Another disappointment: apparently it has no graphics card. They're pulling the same "shared system memory" nonsense that Dell's been doing for years. That can't be good. Or has Intel seriously improved their integrated graphics with this new generation?

I can't find any word on whether this support Quartz Extreme (I would assume so), Core Image (I hope so...) or the fabled Quartz 2D Extreme. If anyone finds this info, please share.


----------



## Convert (Feb 28, 2006)

Hey, $99 for a leather case?

One word: LOL!


----------



## ScottW (Feb 28, 2006)

I am slightly disappointed in the price and agree with the above in the aspect that a void still exists. 499 and 599 would have been great. I could live w/o the remote control... have no use for it.


----------



## simbalala (Feb 28, 2006)

Did they do anything about the speed of the internal disk access?


----------



## mw84 (Feb 28, 2006)

Isn't that top end mini now getting around the same price the Emac was but without the screen and peripherals?  I know it's supposed to be 4 times faster and have some flash new software but, eh I don't know. 
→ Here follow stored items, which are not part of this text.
-- ==== Sys2Proof/Machine/Power.lean ====
section
/-! DEFINITION. Chapter 04: the supply thresholds, the power states and their commands. -/

namespace Sys2Proof.Machine

/-- The power stages run: from the wake to the next DRY (R117, R120). -/
def stagesRun (s : State) : Bool := decide (s.pw.mode = .booting ∨ s.pw.mode = .trickle ∨ s.pw.mode = .flow)

/-- A threshold of R108 that does not act in this state is still a measurement of V48_IN. -/
def measured (v : Nat) (s : State) : State := if s.pw.mode = .off then s else senseV48 v s

/-! ### Thresholds (R108, R109) -/

/-- BROWNOUT set: grants held at zero, jobs ended, FLOW falls (R108–R110). -/
def brownout (s : State) : State :=
  let s := irqLevel powerPage 8 true (alertSettle (rset powerPage Reg.powerState.BROWNOUT 1 s))
  brownoutFall (holdPowerGrants (supplyFault 0 s))

/-- BROWNOUT (R108): the falling threshold of 38.0 V ± 0.4 V, met for its filter time. -/
def execBrownout (v : Nat) (s : State) : Host.Outcome State Fault Refusal :=
  .next (if (s.pw.mode = .trickle ∨ s.pw.mode = .flow) ∧ v < 3840 ∧ rbit s powerPage Reg.powerState.BROWNOUT = false then
      withCaps (fun s => brownout (senseV48 v s)) s
    else if v < 3840 then withCaps (measured v) s
    else s)

/-- BROWNOUT cleared, in whatever power state (R108); RECOVERED rises where the page is not in reset with the hub. -/
def brownoutOver (s : State) : State :=
  let s := alertSettle (rset powerPage Reg.powerState.BROWNOUT 0 s)
  if hubRuns s then retryAll (irqPulse powerPage 9 (irqLevel powerPage 8 false s)) else s

/-- BROWNOUT_CLEAR (R108): at or above 40.0 V ± 0.4 V for 10 ms. -/
def execBrownoutClear (v : Nat) (s : State) : Host.Outcome State Fault Refusal :=
  .next (if s.pw.mode ≠ .off ∧ 3960 ≤ v ∧ rbit s powerPage Reg.powerState.BROWNOUT = true then
      brownoutOver (senseV48 v s)
    else s)

/-- The device passes through the brown-out sequence if it was in FLOW, and enters DRY (R108). -/
def fallToDry (kind : Nat) (why : DryCause) (s : State) : State :=
  wantDry why (brownoutFall (supplyFault kind s))

/-- STAGE_UNDERVOLTAGE (R108): below 30.0 V ± 0.5 V. -/
def execStageUndervoltage (v : Nat) (s : State) : Host.Outcome State Fault Refusal :=
  .next (if v < 3050 then
      if stagesRun s then withCaps (fun s => fallToDry 1 .underVoltage (senseV48 v s)) s else measured v s
    else s)

/-- OVERVOLTAGE_TRIP (R108): above 62.0 V ± 0.5 V. -/
def execOvervoltageTrip (v : Nat) (s : State) : Host.Outcome State Fault Refusal :=
  .next (if 6150 < v then
      if stagesRun s then withCaps (fun s => fallToDry 2 .overVoltage (senseV48 v s)) s else measured v s
    else s)

/-- The four fault bits of a stage as they read now: OVERTEMP, OVERCURRENT, IV_UV, IV_OV (R124). -/
def setStageBits (stage bits : Nat) (s : State) : State :=
  let p := pageOf .powerStage 0 (13 + stage)
  rflag p Reg.powerStage.OVERTEMP (bitAt bits 0) (rflag p Reg.powerStage.OVERCURRENT (bitAt bits 1)
    (rflag p Reg.powerStage.IV_UV (bitAt bits 2) (rflag p Reg.powerStage.IV_OV (bitAt bits 3) s)))

/-- A power-stage die that reported no fault reports one: it stops switching, and the device falls to TRICKLE on the other
stage (R111). With both stopped, nothing makes the IV rail: DRY, as for a stage under-voltage (log entry 25). -/
def stageFault (stage bits : Nat) (s : State) : State :=
  let s := pgFault (pageOf .powerStage 0 (13 + stage)) true (setStageBits stage bits s)
  let s := rset powerPage Reg.powerState.STAGE_DEGRADED 1 s
  let s := brownoutFall (holdPowerGrants (supplyFault 3 s))
  if stageReports s 13 && stageReports s 14 then wantDry .underVoltage s else s

/-- STAGE_FAULT (R111): `bits` are the stage's fault bits as they read now, none when its report ends. A stage that does not run
in DRY reports nothing new. -/
def execStageFault (stage : Fin 2) (bits : BitVec 4) (s : State) : Host.Outcome State Fault Refusal :=
  .next (if bits = 0 ∨ (stagesRun s = true ∧ stageReports s (13 + stage.val) = true) then setStageBits stage.val bits.toNat s
    else if stagesRun s then withCaps (stageFault stage.val bits.toNat) s
    else s)

/-! ### The always-on converter and the cold start (R105, R153, R229) -/

/-- AO_CONVERTER_STOP (R105): the package is dark; the island's state is lost. -/
def execAoConverterStop (s : State) : Host.Outcome State Fault Refusal :=
  .next (islandLosses { s with pw := { s.pw with mode := .off } })

/-- The billing state that the boot after a cold start finds: the checkpointed open interval becomes a record with
LOST_TAIL and its remainders go on, the accumulators restart from zero, the ring stands, and the index advances at the opening, which is
checkpointed (R223, R229, R232). -/
def coldEnergy (e : Energy) : Energy :=
  let fresh := fun (x : Nat) (left : List Rat) (ring : List IntervalRec) =>
    let o : OpenInterval := { index := x, totals := left }
    ({ opened := o, ring := ring, saved := some { dt := 0, acc := List.replicate 21 0, opened := o } } : Energy)
  match e.saved with
  | none => fresh (e.opened.index + 1) (List.replicate 21 0) e.ring
  | some c =>
    let o := c.opened
    let r : IntervalRec :=
      { index := o.index, flags := putBit (o.flags ||| (if o.noWall then 2 else 0) ||| (if o.lenNew then 64 else 0)) 3 true
        len := o.len, utcS := o.utcS, utcNs := o.utcNs, dtOpen := o.dtOpen, dtClose := c.dt, step := 0
        fields := recordOrder.map (fun a => wholeUnits (o.totals.getD a 0)), ready := false }
    fresh (o.index + 1) (remainders o.totals) (keepRing (e.ring ++ [r]))

/-- The registers that MRAM holds (R263). -/
def mramRegs (s : State) : List (RegKey × Nat) :=
  s.rf.filter fun x => decide (x.1.page.blk = .dieFreq) && ((x.1.off == 0x098) || (decide (0x0A0 ≤ x.1.off ∧ x.1.off ≤ 0x0AC)))

/-- The package after a cold start: everything at reset, with MRAM, fuses and flash kept (R153); one more power cycle
(R113). -/
def coldStart (s : State) : State :=
  let new : State := { State.reset with
    pending := s.pending, out := s.out, fresh := s.fresh, dir := s.dir, rf := mramRegs s
    jr := { nextSeq := s.jr.nextSeq, slots := s.jr.slots, unsettled := s.jr.unsettled, committed := s.jr.committed,
            cycles := s.jr.cycles + 1 }
    bt := { flash := s.bt.flash }
    ev := { nextUid := s.ev.nextUid, ring := s.ev.ring, nextSeq := s.ev.nextSeq, ff := s.ev.ff, opSec := s.ev.opSaved,
            opSaved := s.ev.opSaved }
    en := coldEnergy s.en
    fq := { copyA := s.fq.copyA, copyB := s.fq.copyB, goodA := s.fq.goodA, goodB := s.fq.goodB, derates := s.fq.derates,
            nextDr := s.fq.nextDr, opMin := s.fq.opMin, overdue := s.fq.overdue }
    fuse := s.fuse, fuseOn := s.fuseOn }
  let new := rset powerPage Reg.powerState.DRY_CAUSE_VALID 1 (rset powerPage Reg.powerState.DRY_CAUSE 3 new)
  let new := rset (hubPage .eventLog) Reg.eventLog.FF_FULL (decide (4032 ≤ s.ev.ff.length)).toNat new
  coldKeep s (rset (hubPage .eventLog) Reg.eventLog.TFULL (decide (4096 ≤ s.ev.ff.length)).toNat new)

/-- COLD_START (R153): V48_IN rises through 18 V after the converter has stopped. -/
def execColdStart (s : State) : Host.Outcome State Fault Refusal :=
  .next (if s.pw.mode = .off then coldStart s else s)

/-- DRY_EXIT_QUALIFIED (R112): V48_IN has stayed within 40–60 V for 10 ms, so BROWNOUT clears too (R108). After three failed REFCLK
attempts it starts a fresh set only once V48_IN has left that range (R130). -/
def execDryExitQualified (v : Nat) (s : State) : Host.Outcome State Fault Refusal :=
  .next (if s.pw.mode = .dry ∧ 4000 ≤ v ∧ v ≤ 6000 then
      let anew := !s.pw.qualified || !s.pw.exhausted
      let s := brownoutOver (senseV48 v s)
      let s := { s with pw := { s.pw with qualified := true } }
      if s.pw.dryWhy ≠ .command ∧ anew = true then wakeAccept true s
      else if s.ck.pending ≠ 0 then wakeAccept false s
      else s
    else s)

/-! ### DIE_UP, DIE_DOWN, ENTER_DRY (R118–R122) -/

/-- While no die rises, the next named die starts to rise under the ramp limiter, once it has gone down where it was still going
down; after the last, a DIE_UP that executes ends with OK (R118, R122). -/
def riseNext (s : State) : State :=
  if s.pw.rising.isSome then s
  else
    match s.pw.upQueue with
    | d :: ds =>
      if s.pw.falling.contains d then s
      else rampEnter (pageOf .diePower 0 d) (setDieTrans d true { s with pw := { s.pw with rising := some d, upQueue := ds } })
    | [] => powerCmdEnds 1 Code.ok s

/-- The dies of a mask that DIE_UP has still to bring up: neither ACTIVE nor rising (R122). -/
def diesToRise (s : State) (m : Nat) : List Nat :=
  (bitsSet 12 m).filter fun d => (!diePowered s d || s.pw.falling.contains d) && s.pw.rising ≠ some d

/-- The effect of DIE_UP (R122). -/
def dieUpEffect (r : Req) (s : State) : State :=
  let m := r.arg.toNat
  if m = 0 ∨ 4096 ≤ m then endCmd powerPage Code.badArg s
  else if recovery s || !grantOk s powerPage || (bitsSet 12 m).any (fun d => !grantOk s (pageOf .diePower 0 d)) then
    endCmd powerPage Code.noGrant s
  else
    riseNext { s with pw := { s.pw with upQueue := diesToRise s m } }

/-- DIE_UP (R122). -/
def execDieUp (r : Req) (s : State) : Host.Outcome State Fault Refusal :=
  .next (command powerPage 0x01 r (dieUpEffect r) s)

/-- Every die that DIE_DOWN names is off (R122). -/
def downDone (s : State) : Bool := (bitsSet 12 s.pw.downMask).all fun d => !diePowered s d

/-- The effect of DIE_DOWN (R122). -/
def dieDownEffect (r : Req) (s : State) : State :=
  let m := r.arg.toNat
  if 4096 ≤ m then endCmd powerPage Code.badArg s
  else
    let s := (bitsSet 12 m).foldl (fun s d => dieDownStart d s) { s with pw := { s.pw with downMask := m } }
    if downDone s then endCmd powerPage Code.ok s else s

/-- DIE_DOWN (R122). -/
def execDieDown (r : Req) (s : State) : Host.Outcome State Fault Refusal :=
  .next (command powerPage 0x02 r (dieDownEffect r) s)

/-- The effect of ENTER_DRY (R122): its final code stands in the journal before the power stages stop. -/
def enterDryEffect (r : Req) (s : State) : State :=
  if r.arg = 0 then wantDry .command (finishCmd powerPage Code.ok s) else endCmd powerPage Code.badArg s

/-- ENTER_DRY (R122). -/
def execEnterDry (r : Req) (s : State) : Host.Outcome State Fault Refusal :=
  .next (command powerPage 0x03 r (enterDryEffect r) s)

/-- Die `d` is ACTIVE: FLOW, its event counters at zero, and the next die starts (R118, R191). -/
def dieActive (d : Nat) (s : State) : State :=
  let s := setDieOn d true (setDieTrans d false { s with pw := { s.pw with rising := none } })
  let s := (List.range 18).foldl (fun s i => rset (pageOf .dieModel 0 d) Reg.dieModel.CNT 0 s i) s
  let s := { s with fq := { s.fq with lastMin := Assoc.set s.fq.lastMin d (s.ck.dt - Assoc.getD s.fq.opPart d 0) } }
  riseNext (startOfDie d (if s.pw.mode = .trickle then setMode .flow s else s))

/-- DIE_ACTIVE (R118): the rising die's bring-up completes, once the ramp limiter has let it through. -/
def execDieActive (d : Fin 12) (s : State) : Host.Outcome State Fault Refusal :=
  .next (if hubRuns s = true ∧ s.pw.rising = some d.val ∧ s.we.ramp.contains (pageOf .diePower 0 d.val) = false then dieActive d.val s
    else s)

/-- CORE_DOMAIN_DOWN (R119, R120). -/
def coreDomainDown (d : Nat) (s : State) : State :=
  let s := dieContentsLost d { s with pw := { s.pw with falling := s.pw.falling.filter (· ≠ d) } }
  let s := setDieOn d false (setDieTrans d false s)
  let s := if downDone s then powerCmdEnds 2 Code.ok s else s
  lastDieDown (riseNext s)

def execCoreDomainDown (d : Fin 12) (s : State) : Host.Outcome State Fault Refusal :=
  .next (if s.pw.falling.contains d.val then withCaps (coreDomainDown d.val) s else s)

/-- V48_MIN_WRITE (R121): any write loads the present V48. -/
def execV48MinWrite (c : Client) (v : Word) (s : State) : Host.Outcome State Fault Refusal :=
  .next (inOrder c powerPage (.write 0x050 v.toNat) (blockWrite c powerPage 0x050 (fun s => rset powerPage Reg.powerState.V48_MIN (v48 s) s)) s)

end Sys2Proof.Machine
end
It would be nice if they introduced some 'low end' screen at around £250-300 to go with that mini. Either way all the prices in the range seem to have jumped up a bit, glad I got my Imac when it would still be considered cheap compared to what's on offer now. Does anyone think there will be a fall in these prices once the whole line is converted to intel?


----------



## Lt Major Burns (Feb 28, 2006)

an entire keynote to anounce basically a speedbump to the mac mini?

was there anything else?


----------



## Quietly (Feb 28, 2006)

Lt Major Burns said:
			
		

> an entire keynote to anounce basically a speedbump to the mac mini?
> 
> was there anything else?



Though to be honest, Apple haven't made a big deal of this announcement - they invited people at short notice and haven't publicised it. I guess it's just us all wanting something BIG, as usual


----------



## Trip (Feb 28, 2006)

How disappointing. That "boombox" doesn't even look like an apple product, more like a kid made it in woods class and put his iPod dock in it.

BUT, I have faith in Apple. They've found ways to shock and awe even the most loyal fans. Maybe they just did a "minor release" show to make us all feel crappy, but in a few days (weeks? months?) we'll all be out of our pants with excitement on something new.


----------



## nixgeek (Feb 28, 2006)

This is a MAJOR disappointment.  They upped the price on both the low and high end model of the Mac mini, and they've removed the discrete graphics from the devices.  MAJOR disappointment.  For something like this, I wouldn't pay more than 500 bucks for a Mac mini with shared graphics, and that's in reference to the dual-core CPU.  The Reality Distortion Field is losing its grip slowly and surely.  Usually I'm on Apple's side when it comes to their hardware, but this is ridiculous.

I'm hoping that the April 1st event will be a better showing, if there's anything to show.


----------



## baldprof (Feb 28, 2006)

Trip said:
			
		

> How disappointing. That "boombox" doesn't even look like an apple product, more like a kid made it in woods class and put his iPod dock in it.
> 
> BUT, I have faith in Apple. They've found ways to shock and awe even the most loyal fans. Maybe they just did a "minor release" show to make us all feel crappy, but in a few days (weeks? months?) we'll all be out of our pants with excitement on something new.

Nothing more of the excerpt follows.